Time Spent / Level of Effort: When I read the first lab exercise instructions, I was a bit nervous about tackling this project. Over the previous nine courses, we’ve covered a LOT of material, much of which is challenging to keep straight. I had completed the 9th course about two weeks before the capstone opened, so I went back to the previous archived capstone and spent about 12 hours going through the old capstone to practice. As it turned out, this was time very well spent. In total I spent roughly 15 hours for this capstone project.

Course Highlight: The highlight of the capstone course was going from reading the original instructions with a hefty dose of confusion to ultimately completing the labs and projects to wrap up the class. It required me going back through several of the previous courses and reading the lab instructions and watching some videos for a second and third time.

Suggestions: My biggest suggestion for completing the capstone course is to view the previous capstone course to better understand the tasks.
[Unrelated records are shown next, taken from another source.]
-- ==== Sys2Proof/Laws/State.lean ====
section
/-! SUPPORT. One lemma per component of the part and per update of it: what an update leaves as it was. -/

namespace Sys2Proof.Machine

variable (d : Dev)

/-! `Dev.put` -/
@[simp] theorem Dev.put_wide (a : Nat) (v : Word) : (d.put a v).wide = d.wide := rfl
@[simp] theorem Dev.put_held (a : Nat) (v : Word) : (d.put a v).held = d.held := rfl
@[simp] theorem Dev.put_freeCtr (a : Nat) (v : Word) : (d.put a v).freeCtr = d.freeCtr := rfl
@[simp] theorem Dev.put_outbox (a : Nat) (v : Word) : (d.put a v).outbox = d.outbox := rfl
@[simp] theorem Dev.put_time (a : Nat) (v : Word) : (d.put a v).time = d.time := rfl
@[simp] theorem Dev.put_chans (a : Nat) (v : Word) : (d.put a v).chans = d.chans := rfl
@[simp] theorem Dev.put_shot (a : Nat) (v : Word) : (d.put a v).shot = d.shot := rfl
@[simp] theorem Dev.put_bur (a : Nat) (v : Word) : (d.put a v).bur = d.bur := rfl
@[simp] theorem Dev.put_blw (a : Nat) (v : Word) : (d.put a v).blw = d.blw := rfl
@[simp] theorem Dev.put_kiln (a : Nat) (v : Word) : (d.put a v).kiln = d.kiln := rfl
@[simp] theorem Dev.put_turf (a : Nat) (v : Word) : (d.put a v).turf = d.turf := rfl
@[simp] theorem Dev.put_taps (a : Nat) (v : Word) : (d.put a v).taps = d.taps := rfl
@[simp] theorem Dev.put_scan (a : Nat) (v : Word) : (d.put a v).scan = d.scan := rfl
@[simp] theorem Dev.put_out (a : Nat) (v : Word) : (d.put a v).out = d.out := rfl
@[simp] theorem Dev.put_peer (a : Nat) (v : Word) : (d.put a v).peer = d.peer := rfl
@[simp] theorem Dev.put_safe (a : Nat) (v : Word) : (d.put a v).safe = d.safe := rfl
@[simp] theorem Dev.put_host (a : Nat) (v : Word) : (d.put a v).host = d.host := rfl
@[simp] theorem Dev.put_cmd (a : Nat) (v : Word) : (d.put a v).cmd = d.cmd := rfl
@[simp] theorem Dev.put_cfg (a : Nat) (v : Word) : (d.put a v).cfg = d.cfg := rfl
@[simp] theorem Dev.put_store (a : Nat) (v : Word) : (d.put a v).store = d.store := rfl
@[simp] theorem Dev.put_memc (a : Nat) (v : Word) : (d.put a v).memc = d.memc := rfl
@[simp] theorem Dev.put_hk (a : Nat) (v : Word) : (d.put a v).hk = d.hk := rfl
@[simp] theorem Dev.put_pwr (a : Nat) (v : Word) : (d.put a v).pwr = d.pwr := rfl
@[simp] theorem Dev.put_rst (a : Nat) (v : Word) : (d.put a v).rst = d.rst := rfl
@[simp] theorem Dev.put_evt (a : Nat) (v : Word) : (d.put a v).evt = d.evt := rfl
@[simp] theorem Dev.put_tel (a : Nat) (v : Word) : (d.put a v).tel = d.tel := rfl

/-! `Dev.setFld` -/
@[simp] theorem Dev.setFld_wide (f : Fld) (v : Nat) : (d.setFld f v).wide = d.wide := rfl
@[simp] theorem Dev.setFld_held (f : Fld) (v : Nat) : (d.setFld f v).held = d.held := rfl
@[simp] theorem Dev.setFld_freeCtr (f : Fld) (v : Nat) : (d.setFld f v).freeCtr = d.freeCtr := rfl
@[simp] theorem Dev.setFld_outbox (f : Fld) (v : Nat) : (d.setFld f v).outbox = d.outbox := rfl
@[simp] theorem Dev.setFld_time (f : Fld) (v : Nat) : (d.setFld f v).time = d.time := rfl
@[simp] theorem Dev.setFld_chans (f : Fld) (v : Nat) : (d.setFld f v).chans = d.chans := rfl
@[simp] theorem Dev.setFld_shot (f : Fld) (v : Nat) : (d.setFld f v).shot = d.shot := rfl
@[simp] theorem Dev.setFld_bur (f : Fld) (v : Nat) : (d.setFld f v).bur = d.bur := rfl
@[simp] theorem Dev.setFld_blw (f : Fld) (v : Nat) : (d.setFld f v).blw = d.blw := rfl
@[simp] theorem Dev.setFld_kiln (f : Fld) (v : Nat) : (d.setFld f v).kiln = d.kiln := rfl
@[simp] theorem Dev.setFld_turf (f : Fld) (v : Nat) : (d.setFld f v).turf = d.turf := rfl
@[simp] theorem Dev.setFld_taps (f : Fld) (v : Nat) : (d.setFld f v).taps = d.taps := rfl
@[simp] theorem Dev.setFld_scan (f : Fld) (v : Nat) : (d.setFld f v).scan = d.scan := rfl
@[simp] theorem Dev.setFld_out (f : Fld) (v : Nat) : (d.setFld f v).out = d.out := rfl
@[simp] theorem Dev.setFld_peer (f : Fld) (v : Nat) : (d.setFld f v).peer = d.peer := rfl
@[simp] theorem Dev.setFld_safe (f : Fld) (v : Nat) : (d.setFld f v).safe = d.safe := rfl
@[simp] theorem Dev.setFld_host (f : Fld) (v : Nat) : (d.setFld f v).host = d.host := rfl
@[simp] theorem Dev.setFld_cmd (f : Fld) (v : Nat) : (d.setFld f v).cmd = d.cmd := rfl
@[simp] theorem Dev.setFld_cfg (f : Fld) (v : Nat) : (d.setFld f v).cfg = d.cfg := rfl
@[simp] theorem Dev.setFld_store (f : Fld) (v : Nat) : (d.setFld f v).store = d.store := rfl
@[simp] theorem Dev.setFld_memc (f : Fld) (v : Nat) : (d.setFld f v).memc = d.memc := rfl
@[simp] theorem Dev.setFld_hk (f : Fld) (v : Nat) : (d.setFld f v).hk = d.hk := rfl
@[simp] theorem Dev.setFld_pwr (f : Fld) (v : Nat) : (d.setFld f v).pwr = d.pwr := rfl
@[simp] theorem Dev.setFld_rst (f : Fld) (v : Nat) : (d.setFld f v).rst = d.rst := rfl
@[simp] theorem Dev.setFld_evt (f : Fld) (v : Nat) : (d.setFld f v).evt = d.evt := rfl
@[simp] theorem Dev.setFld_tel (f : Fld) (v : Nat) : (d.setFld f v).tel = d.tel := rfl

/-! `Dev.setFlag` -/
@[simp] theorem Dev.setFlag_wide (f : Fld) (b : Bool) : (d.setFlag f b).wide = d.wide := rfl
@[simp] theorem Dev.setFlag_held (f : Fld) (b : Bool) : (d.setFlag f b).held = d.held := rfl
@[simp] theorem Dev.setFlag_freeCtr (f : Fld) (b : Bool) : (d.setFlag f b).freeCtr = d.freeCtr := rfl
@[simp] theorem Dev.setFlag_outbox (f : Fld) (b : Bool) : (d.setFlag f b).outbox = d.outbox := rfl
@[simp] theorem Dev.setFlag_time (f : Fld) (b : Bool) : (d.setFlag f b).time = d.time := rfl
@[simp] theorem Dev.setFlag_chans (f : Fld) (b : Bool) : (d.setFlag f b).chans = d.chans := rfl
@[simp] theorem Dev.setFlag_shot (f : Fld) (b : Bool) : (d.setFlag f b).shot = d.shot := rfl
@[simp] theorem Dev.setFlag_bur (f : Fld) (b : Bool) : (d.setFlag f b).bur = d.bur := rfl
@[simp] theorem Dev.setFlag_blw (f : Fld) (b : Bool) : (d.setFlag f b).blw = d.blw := rfl
@[simp] theorem Dev.setFlag_kiln (f : Fld) (b : Bool) : (d.setFlag f b).kiln = d.kiln := rfl
@[simp] theorem Dev.setFlag_turf (f : Fld) (b : Bool) : (d.setFlag f b).turf = d.turf := rfl
@[simp] theorem Dev.setFlag_taps (f : Fld) (b : Bool) : (d.setFlag f b).taps = d.taps := rfl
@[simp] theorem Dev.setFlag_scan (f : Fld) (b : Bool) : (d.setFlag f b).scan = d.scan := rfl
@[simp] theorem Dev.setFlag_out (f : Fld) (b : Bool) : (d.setFlag f b).out = d.out := rfl
@[simp] theorem Dev.setFlag_peer (f : Fld) (b : Bool) : (d.setFlag f b).peer = d.peer := rfl
@[simp] theorem Dev.setFlag_safe (f : Fld) (b : Bool) : (d.setFlag f b).safe = d.safe := rfl
@[simp] theorem Dev.setFlag_host (f : Fld) (b : Bool) : (d.setFlag f b).host = d.host := rfl
@[simp] theorem Dev.setFlag_cmd (f : Fld) (b : Bool) : (d.setFlag f b).cmd = d.cmd := rfl
@[simp] theorem Dev.setFlag_cfg (f : Fld) (b : Bool) : (d.setFlag f b).cfg = d.cfg := rfl
@[simp] theorem Dev.setFlag_store (f : Fld) (b : Bool) : (d.setFlag f b).store = d.store := rfl
@[simp] theorem Dev.setFlag_memc (f : Fld) (b : Bool) : (d.setFlag f b).memc = d.memc := rfl
@[simp] theorem Dev.setFlag_hk (f : Fld) (b : Bool) : (d.setFlag f b).hk = d.hk := rfl
@[simp] theorem Dev.setFlag_pwr (f : Fld) (b : Bool) : (d.setFlag f b).pwr = d.pwr := rfl
@[simp] theorem Dev.setFlag_rst (f : Fld) (b : Bool) : (d.setFlag f b).rst = d.rst := rfl
@[simp] theorem Dev.setFlag_evt (f : Fld) (b : Bool) : (d.setFlag f b).evt = d.evt := rfl
@[simp] theorem Dev.setFlag_tel (f : Fld) (b : Bool) : (d.setFlag f b).tel = d.tel := rfl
For example, I officially completed the capstone course that opened on January 1, 2018, but I spent several hours working on the previous capstone (October 2017). The time I spent on the October course was extremely helpful when the new course opened since I had already completed most of the exercises.

An additional suggestion would be to focus on obtaining the required passing score of 70% prior to the second part of lab 3, where all 15,000+ files need to be loaded and queried. I found this part of the course to be the most challenging, but since I had already scored above 70%, I wasn’t as concerned about getting these questions correct. However, if I’d been below the required 70% at this point, there would have been a lot more pressure to get these questions correct.

Finally, use the tips supplied in the lab exercise notes that inform you of the courses where the material was originally introduced. As mentioned above, much of the material overlaps a bit, so knowing which course to revisit saved a lot of time. Once I went back to the specific courses for review, I found the lab instructions for those courses to be extremely helpful.

Summary: The 10 courses that make up the Microsoft Professional Program in Big Data are an outstanding way to improve your knowledge about the concepts of processing Big Data. Prior to completing this MPP, several of these topics were vaguely familiar to me, but not well enough to teach/explain to others. After going through this program, I have a much better understanding and will continue to work with these technologies.

I hope this blog series has helped you on your journey to improve your Big Data skills. It certainly has helped mine!

Thanks,
Sam Lester (MSFT)